- **Data supplied**
-- ==== Sys2Proof/Certificates/Slice0/Obligations.lean ====
section
/-!
DEFINITION. The statements about the machine, each from the numbered rules of spec/. In a statement about `exec` the
state `s` is the one after the fetch and the advance of `PC`, as in every instruction rule (00_scope.md R11).
`t = { s with f := t.f }` says that nothing but `f` differs between `s` and `t`.
-/

open Sys2Proof Sys2Proof.Machine

/-! ### Control flow (41_control_flow.md) -/

/-- R140, R121: `1nnn` decodes as JP and sets `PC` to `nnn`, nothing else changing; a target at or above `LSZ` makes the
next fetch fail at that address (that the byte at `PC` is read first is the spec's decision D34, log entry 12). -/
def Obligations.JumpGoesToTarget : Prop :=
  ∀ (nnn : BitVec 12) (s : State),
    decode (BitVec.ofNat 16 (0x1000 + nnn.toNat)) = .ok (.jpNnn nnn) ∧
    ∃ t, exec (.jpNnn nnn) s = .next t ∧ t = { s with pc := t.pc } ∧ t.pc.toNat = nnn.toNat ∧
      (s.lsz.val ≤ nnn.toNat → t.fetch = .error nnn.toNat)

/-- R141, R121: `Bnnn` decodes as JP V0 and sets `PC` to `nnn + V0`, not masked, nothing else changing; a sum of 0x1000 or
more makes the next fetch fail at that address (that the byte at `PC` is read first is the spec's decision D34, log
entry 12). -/
def Obligations.OffsetJumpIsNotMasked : Prop :=
  ∀ (nnn : BitVec 12) (s : State),
    decode (BitVec.ofNat 16 (0xB000 + nnn.toNat)) = .ok (.jpV0Nnn nnn) ∧
    ∃ t, exec (.jpV0Nnn nnn) s = .next t ∧ t = { s with pc := t.pc } ∧
      t.pc.toNat = nnn.toNat + (s.getV 0).toNat ∧
      (0x1000 ≤ nnn.toNat + (s.getV 0).toNat → t.fetch = .error (nnn.toNat + (s.getV 0).toNat))

/-- R142, R28, R250: `2nnn` with room pushes the advanced `PC` onto the top of the call stack, counts it in `TOP` and `SP`, and
jumps; with a full stack it takes `StackOverflow`, carrying the value that could not be pushed, and only `FLT` changes
(the fault record is the spec's decision D22, log entry 6). -/
def Obligations.CallPushesReturnAddress : Prop :=
  ∀ (nnn : BitVec 12) (s : State),
    (∀ h : s.top.val < 16, ∃ t, exec (.callNnn nnn) s = .next t ∧
      t = { s with stk := t.stk, top := t.top, sp := t.sp, pc := t.pc } ∧
      t.stk[s.top.val] = s.pc ∧ (∀ j : Fin 16, j.val ≠ s.top.val → t.stk[j] = s.stk[j]) ∧
      t.top.val = s.top.val + 1 ∧ t.sp = s.sp + 1 ∧ t.pc.toNat = nnn.toNat) ∧
    (s.top.val = 16 → exec (.callNnn nnn) s =
      .next { s with flt := some { cause := .stackOverflow, opcode := BitVec.ofNat 16 (0x2000 + nnn.toNat),
                                   addr := s.pc.setWidth 17, pc := s.pc } })

/-- R143, R28, R250: `00EE` with a live entry pops the newest into `PC` and counts it in `TOP` and `SP`, the slots keeping
their contents, the popped one too (decision D29, log entry 30); with an empty stack it takes `StackUnderflow` and only
`FLT` changes (decision D22, log entry 6). -/
def Obligations.ReturnPopsIntoPc : Prop :=
  ∀ s : State,
    (∀ h : 0 < s.top.val, ∃ t, exec .ret s = .next t ∧
      t = { s with top := t.top, sp := t.sp, pc := t.pc } ∧
      t.pc = s.stk[s.top.val - 1] ∧ t.top.val + 1 = s.top.val ∧ t.sp = s.sp - 1) ∧
    (s.top.val = 0 → exec .ret s =
      .next { s with flt := some { cause := .stackUnderflow, opcode := 0x00EE, addr := 0, pc := s.pc } })

/-- R28, R142, R143: a return right after a call comes back to the pushed address with `TOP` and `SP` as before the
call, whatever else happened to the other state in between: last in, first out. -/
def Obligations.CallThenReturnComesBack : Prop :=
  ∀ (nnn : BitVec 12) (s t u : State), s.top.val < 16 → exec (.callNnn nnn) s = .next t →
    u.stk = t.stk → u.top = t.top → u.sp = t.sp →
    ∃ w, exec .ret u = .next w ∧ w.pc = s.pc ∧ w.top = s.top ∧ w.sp = s.sp ∧
      ∀ j : Fin 16, j.val < s.top.val → w.stk[j] = s.stk[j]

/-- R144, R145: `3xnn` and `4xnn` decode as the immediate skips; `PC` advances by 2 more exactly when `Vx = nn`, or
exactly when `Vx` differs from `nn`, and nothing else changes. The premise on `PC` holds after every advance (R24). -/
def Obligations.ImmediateSkips : Prop :=
  ∀ (x : Reg) (nn : Byte) (s : State),
    (decode (BitVec.ofNat 16 (0x3000 + 256 * x.val + nn.toNat)) = .ok (.seVxNn x nn) ∧
      ∃ t, exec (.seVxNn x nn) s = .next t ∧ t = { s with pc := t.pc } ∧
        (s.getV x = nn → s.pc.toNat ≤ 0x1000 → t.pc.toNat = s.pc.toNat + 2) ∧
        (s.getV x ≠ nn → t.pc = s.pc)) ∧
    (decode (BitVec.ofNat 16 (0x4000 + 256 * x.val + nn.toNat)) = .ok (.sneVxNn x nn) ∧
      ∃ t, exec (.sneVxNn x nn) s = .next t ∧ t = { s with pc := t.pc } ∧
        (s.getV x ≠ nn → s.pc.toNat ≤ 0x1000 → t.pc.toNat = s.pc.toNat + 2) ∧
        (s.getV x = nn → t.pc = s.pc))

/-- R146, R147: `5xy0` skips exactly when `Vx = Vy`, `9xy0` exactly when they differ, nothing else changing; any other
lowest digit in classes 5 and 9 is malformed (for class 9 the spec's decision D28, log entry 20). -/
def Obligations.RegisterSkips : Prop :=
  (∀ (x y : Reg) (s : State),
    (∃ t, exec (.seVxVy x y) s = .next t ∧ t = { s with pc := t.pc } ∧
      (s.getV x = s.getV y → s.pc.toNat ≤ 0x1000 → t.pc.toNat = s.pc.toNat + 2) ∧
      (s.getV x ≠ s.getV y → t.pc = s.pc)) ∧
    (∃ t, exec (.sneVxVy x y) s = .next t ∧ t = { s with pc := t.pc } ∧
      (s.getV x ≠ s.getV y → s.pc.toNat ≤ 0x1000 → t.pc.toNat = s.pc.toNat + 2) ∧
      (s.getV x = s.getV y → t.pc = s.pc))) ∧
  (∀ (x y : Reg) (n : Nat), 0 < n → n < 16 →
    decode (BitVec.ofNat 16 (0x5000 + 256 * x.val + 16 * y.val + n)) = .error .malformedOpcode ∧
    decode (BitVec.ofNat 16 (0x9000 + 256 * x.val + 16 * y.val + n)) = .error .malformedOpcode)

/-! ### Registers and arithmetic (42_alu.md) -/

/-- R160, R161, R162: `6xnn`, `7xnn` and `8xy0` decode as such and write `nn`, the sum modulo 256, or `Vy` to `Vx`; every
other register, `VF` included, and all other state is unchanged. -/
def Obligations.PlainRegisterWrites : Prop :=
  ∀ (x y : Reg) (nn : Byte) (s : State),
    (decode (BitVec.ofNat 16 (0x6000 + 256 * x.val + nn.toNat)) = .ok (.ldVxNn x nn) ∧
      ∃ t, exec (.ldVxNn x nn) s = .next t ∧ t = { s with v := t.v } ∧
        t.getV x = nn ∧ ∀ r, r ≠ x → t.getV r = s.getV r) ∧
    (decode (BitVec.ofNat 16 (0x7000 + 256 * x.val + nn.toNat)) = .ok (.addVxNn x nn) ∧
      ∃ t, exec (.addVxNn x nn) s = .next t ∧ t = { s with v := t.v } ∧
        (t.getV x).toNat = ((s.getV x).toNat + nn.toNat) % 256 ∧ ∀ r, r ≠ x → t.getV r = s.getV r) ∧
    (decode (BitVec.ofNat 16 (0x8000 + 256 * x.val + 16 * y.val)) = .ok (.ldVxVy x y) ∧
      ∃ t, exec (.ldVxVy x y) s = .next t ∧ t = { s with v := t.v } ∧
        t.getV x = s.getV y ∧ ∀ r, r ≠ x → t.getV r = s.getV r)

- **About this task**
Return, word for word, the lines of the data above from the line with "def Obligations.CallPushesReturnAddress : Prop" through the line with "the slots keeping", inclusive.

- **Exercise answer**
def Obligations.CallPushesReturnAddress : Prop :=
  ∀ (nnn : BitVec 12) (s : State),
    (∀ h : s.top.val < 16, ∃ t, exec (.callNnn nnn) s = .next t ∧
      t = { s with stk := t.stk, top := t.top, sp := t.sp, pc := t.pc } ∧
      t.stk[s.top.val] = s.pc ∧ (∀ j : Fin 16, j.val ≠ s.top.val → t.stk[j] = s.stk[j]) ∧
      t.top.val = s.top.val + 1 ∧ t.sp = s.sp + 1 ∧ t.pc.toNat = nnn.toNat) ∧
    (s.top.val = 16 → exec (.callNnn nnn) s =
      .next { s with flt := some { cause := .stackOverflow, opcode := BitVec.ofNat 16 (0x2000 + nnn.toNat),
                                   addr := s.pc.setWidth 17, pc := s.pc } })

/-- R143, R28, R250: `00EE` with a live entry pops the newest into `PC` and counts it in `TOP` and `SP`, the slots keeping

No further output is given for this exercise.